¿A qué sabe la luna?

aquesabelaluna

Título: ¿A qué sabe la luna?

Traducción: Carmen Barreiro.

Autor del texto e ilustraciones: Michael Grenjiec.

Editorial: Kalandraka.

Precio: 15€ (incluye un medidor).

Resumen: “Hacía mucho tiempo que los animales deseaban averiguar a qué sabía la luna”. Los pobres se estiraban, intentaban tocarla, alcanzarla con sus manos; lo hacían todas las noches, pero nada: que la luna no se dejaba probar a ver si era dulce o salada.

Una noche la pequeña tortuga, empeñada, subió a una montaña muy alta. Y aunque estaba más cerquita de la luna, no era suficiente. Así que llamó al elefante, que se puso encima de la luna. Y la luna (qué maluca), se alejó un poquito.

Pero sí que estaban más cerca.

Así que llamaron a la jirafa. Y algo se acercaron, aunque la luna (jugando) se alejó.

Llamaron a la cebra… y al león, y al zorro, y al mono.

Y, finalmente, como quedaba sólo un pequeño tramo, al ratón. Y la luna, cansada del juego, no se movió.

Así que el ratón pudo darle un mordisco. Arrancó un pedacito que repartió entre el resto de animales.

¿Y a qué sabía la luna? A lo que más gustaba a cada uno (yo siempre le digo a mi hijo que “la luna sabe a queso”, ya que el ratón es el primero en tocarla).

El cuento acaba con la imagen de un pez mirando a la luna reflejada en el agua, que para él es la auténtica.

Opinión personal: ejemplo de historia sencilla, clásica, pero bien contada, en un lenguaje poético pero directo. La originalidad de mostrar a la luna como parte activa, no sólo pasiva de la narración es un acierto. La repetición y la acumulación son recursos básicos y efectivos en narraciones infantiles (ésta en concreto es muy apta para desarrollar oralmente). El final, un guiño deseado.

Las ilustraciones son acuarela sobre papel maché, o eso creo. Son tan delicadas y sensibles como lo es la historia.
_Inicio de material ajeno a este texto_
-- ==== Sys2Proof/Tests/Slice0.lean ====
section
/-! SUPPORT. Tests on fixed values: the well-formedness checks; a word of every constructor and the illegal words; one
step of each instruction; the run loop, the host and the interface; and for every statement with hypotheses a concrete
state that meets them. Words and expected values are those of 95_test_vectors.md. -/

namespace Sys2Proof.Tests

open Sys2Proof.Machine

/-! ### Well-formedness: each check refuses an ill-formed term -/

theorem test_wellFormed_jal_odd : (Instr.jal 1 3).wellFormed = false := by decide
theorem test_wellFormed_jal_even : (Instr.jal 1 2).wellFormed = true := by decide
theorem test_wellFormed_beq_odd : (Instr.beq 1 2 5).wellFormed = false := by decide
theorem test_wellFormed_bne_odd : (Instr.bne 1 2 5).wellFormed = false := by decide
theorem test_wellFormed_blt_odd : (Instr.blt 1 2 5).wellFormed = false := by decide
theorem test_wellFormed_bge_odd : (Instr.bge 1 2 5).wellFormed = false := by decide
theorem test_wellFormed_bltu_odd : (Instr.bltu 1 2 5).wellFormed = false := by decide
theorem test_wellFormed_bgeu_odd : (Instr.bgeu 1 2 5).wellFormed = false := by decide
theorem test_wellFormed_beq_even : (Instr.beq 1 2 (-4096)).wellFormed = true := by decide

/-! ### Decoding: a word of every row, written out by the formats of 30_encoding.md R92 -/

theorem test_decode_lui : decodeWord 0b10101011110011011110_00101_0110111 = .ok (.lui 5 0xABCDE) := by decide
theorem test_decode_auipc : decodeWord 0b00000000000000000001_00110_0010111 = .ok (.auipc 6 1) := by decide
theorem test_decode_jal : decodeWord 0b1_1111111100_1_11111111_00000_1101111 = .ok (.jal 0 (-8)) := by decide
theorem test_decode_jalr : decodeWord 0b000000000011_00110_000_00101_1100111 = .ok (.jalr 5 6 3) := by decide
theorem test_decode_beq : decodeWord 0b0_111111_00010_00001_000_1111_1_1100011 = .ok (.beq 1 2 4094) := by decide
theorem test_decode_bne : decodeWord 0b1_111111_00010_00001_001_1110_1_1100011 = .ok (.bne 1 2 (-4)) := by decide
theorem test_decode_blt : decodeWord 0b0_000000_00010_00001_100_1000_0_1100011 = .ok (.blt 1 2 16) := by decide
theorem test_decode_bge : decodeWord 0b0_000000_00010_00001_101_1000_0_1100011 = .ok (.bge 1 2 16) := by decide
theorem test_decode_bltu : decodeWord 0b0_000000_00010_00001_110_1000_0_1100011 = .ok (.bltu 1 2 16) := by decide
theorem test_decode_bgeu : decodeWord 0b0_000000_00010_00001_111_1000_0_1100011 = .ok (.bgeu 1 2 16) := by decide
theorem test_decode_lb : decodeWord 0b000000000011_00001_000_00101_0000011 = .ok (.lb 5 1 3) := by decide
theorem test_decode_lh : decodeWord 0b000000000010_00001_001_00101_0000011 = .ok (.lh 5 1 2) := by decide
theorem test_decode_lw : decodeWord 0b111111111100_00001_010_00101_0000011 = .ok (.lw 5 1 (-4)) := by decide
theorem test_decode_lbu : decodeWord 0b000000000011_00001_100_00101_0000011 = .ok (.lbu 5 1 3) := by decide
theorem test_decode_lhu : decodeWord 0b000000000010_00001_101_00101_0000011 = .ok (.lhu 5 1 2) := by decide
theorem test_decode_sb : decodeWord 0b0000000_00010_00001_000_00111_0100011 = .ok (.sb 2 1 7) := by decide
theorem test_decode_sh : decodeWord 0b0000000_00010_00001_001_00010_0100011 = .ok (.sh 2 1 2) := by decide
theorem test_decode_sw : decodeWord 0b1111111_00010_00001_010_11100_0100011 = .ok (.sw 2 1 (-4)) := by decide
theorem test_decode_addi : decodeWord 0b100000000000_00001_000_00010_0010011 = .ok (.addi 2 1 (-2048)) := by decide
theorem test_decode_slti : decodeWord 0b111111111111_00001_010_00011_0010011 = .ok (.slti 3 1 (-1)) := by decide
theorem test_decode_sltiu : decodeWord 0b111111111111_00001_011_00011_0010011 = .ok (.sltiu 3 1 (-1)) := by decide
theorem test_decode_xori : decodeWord 0b111111111111_00001_100_00100_0010011 = .ok (.xori 4 1 (-1)) := by decide
theorem test_decode_ori : decodeWord 0b111100000000_00001_110_00100_0010011 = .ok (.ori 4 1 (-256)) := by decide
theorem test_decode_andi : decodeWord 0b000011111111_00001_111_00100_0010011 = .ok (.andi 4 1 0x0FF) := by decide
theorem test_decode_slli : decodeWord 0b0000000_00100_00001_001_00101_0010011 = .ok (.slli 5 1 4) := by decide
theorem test_decode_srli : decodeWord 0b0000000_11111_00001_101_00101_0010011 = .ok (.srli 5 1 31) := by decide
theorem test_decode_srai : decodeWord 0b0100000_00100_00001_101_00101_0010011 = .ok (.srai 5 1 4) := by decide
theorem test_decode_add : decodeWord 0b0000000_00010_00001_000_00011_0110011 = .ok (.add 3 1 2) := by decide
theorem test_decode_sub : decodeWord 0b0100000_00010_00001_000_00011_0110011 = .ok (.sub 3 1 2) := by decide
theorem test_decode_sll : decodeWord 0b0000000_00010_00001_001_00011_0110011 = .ok (.sll 3 1 2) := by decide
theorem test_decode_slt : decodeWord 0b0000000_00010_00001_010_00011_0110011 = .ok (.slt 3 1 2) := by decide
theorem test_decode_sltu : decodeWord 0b0000000_00010_00001_011_00011_0110011 = .ok (.sltu 3 1 2) := by decide
theorem test_decode_xor : decodeWord 0b0000000_00010_00001_100_00011_0110011 = .ok (.xor 3 1 2) := by decide
theorem test_decode_srl : decodeWord 0b0000000_00010_00001_101_00011_0110011 = .ok (.srl 3 1 2) := by decide
theorem test_decode_sra : decodeWord 0b0100000_00010_00001_101_00011_0110011 = .ok (.sra 3 1 2) := by decide
theorem test_decode_or : decodeWord 0b0000000_00010_00001_110_00011_0110011 = .ok (.or 3 1 2) := by decide
theorem test_decode_and : decodeWord 0b0000000_00010_00001_111_00011_0110011 = .ok (.and 3 1 2) := by decide
theorem test_decode_ecall : decodeWord 0b000000000000_00000_000_00000_1110011 = .ok .ecall := by decide
theorem test_decode_ebreak : decodeWord 0b000000000001_00000_000_00000_1110011 = .ok .ebreak := by decide

/-- The words of V-DEC: every one matches no row. -/
theorem test_decode_illegal :
    ([0x00000000, 0xFFFFFFFF, 0x00010001, 0x0FF0000F, 0x0000100F, 0xC00022F3, 0x30009073, 0x30200073, 0x10200073,
      0x10500073, 0x000000F3, 0x00008073, 0x00200073, 0x022081B3, 0x0220C1B3, 0x02409293, 0x4240D293, 0x40409293,
      0x4020C1B3, 0x402091B3, 0x00009067, 0x0020A463, 0x0020B463, 0x0000B283, 0x0000E283, 0x0020B023, 0x0000A287,
      0x0020A1AF, 0x0010809B, 0x0000000B] : List Word).all (fun w => decodeWord w = .error .illegal) = true := by
  decide

theorem test_decodeBytes_rest : decodeBytes [0x93, 0x00, 0x50, 0x00, 0x13] = .ok (.addi 1 0 5, [0x13]) := by decide
theorem test_decodeBytes_truncated : decodeBytes [0x93, 0x00, 0x50] = .error .truncated := by decide
theorem test_decodeTableWord : decodeTableWord 32 0x002081B3 = some (.add 3 1 2) := by decide
theorem test_decodeTableWord_illegal : decodeTableWord 32 0x0FF0000F = none := by decide
theorem test_encode_bne : encode (.bne 1 2 (-4)) = 0xFE209EE3 := by decide
theorem test_encode_jal : encode (.jal 0 (-8)) = 0xFF9FF06F := by decide

/-! ### One step of each instruction: the start state of 95_test_vectors.md section 0 -/

/-- Page 1 ReadWrite with `w` at 0x1000, page 2 with `tag` and its eight bytes, a run in progress at 0x1000. -/
def demo (tag : Perm) (w x1 x2 : Word) : State :=
  let s := State.insertPage State.reset 1 .readWrite (bytesOfWord w)
  let s := State.insertPage s 2 tag [0x80, 0x7F, 0xFE, 0x81, 0x11, 0x22, 0x33, 0x44]
  { (s.writeReg 1 x1).writeReg 2 x2 with pc := 0x1000, running := true }

def nextOf : Answer → Option State
  | .next t => some t
  | .fault _ => none
  | .refused _ => none

def refusalOf : Answer → Option Refusal
  | .next _ => none
  | .fault _ => none
  | .refused r => some r

/-- One step of `demo`: the register `r`, pc and the event after it. -/
def stepReg (w x1 x2 : Word) (r : Reg) : Option (Word × Word × Event) :=
  (nextOf (step (demo .readWrite w x1 x2))).map (fun t => (t.readReg r, t.pc, t.event))

/-- One step of `demo`: the bytes from 0x2000 after it, and pc and the event. -/
def stepBytes (mask16 : Bool) (tag : Perm) (w x1 x2 : Word) : Option (List Byte × Word × Event) :=
  let s := demo tag w x1 x2
  (nextOf (step { s with config := { s.config with shMask16 := mask16 } })).map (fun t =>
    ((List.range 8).map (fun k => t.mem.read (0x2000 + k)), t.pc, t.event))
La luna es una luna lunera preciosa, eje central del dibujo, deseada y deseosa, brillante que llama a acariciar.

Recursos didácticos:

  • Memoria: ¿a cuántos animales se tuvo que subir el ratón? ¿Será el niño capaz de enumerarlos?
  • Idioma: vamos a decir los animales en inglés (mejor decir el animal en otro idioma según se vaya contando el cuento).
  • Cooperación, empatía: ¿Por qué consiguió el ratoncito llegar hasta la luna? ¿Qué hizo al llegar? ¿La luna se alejaba por molestar, o porque no sabía lo que deseaban?
  • Resaltar la falta de envidia: era la tortuga la que quería tocar la luna (bueno, probarla), pero lo consigue el ratoncito.
  • Conectar con el niño emocionalmente: ¿qué es lo que más le gusta a él de sabor? ¿La luna sabría a eso, entonces? ¿Cómo le sabrá la luna a su mejor amigo (o a su hermano, o a un primo, o a la abuela)?
  • Buen cuento para contar en cuentacuentos, para teatralizar: utilizar muñequitos, o dibujos hechos en cartón/gomaeva que vamos pegando a un panel o a la pared (incluso en un delantal cuenta cuentos). Para relatadores diestros en globoflexia, hacer los animales en globo. Éxito asegurado.

Edades: 2 a 5 años.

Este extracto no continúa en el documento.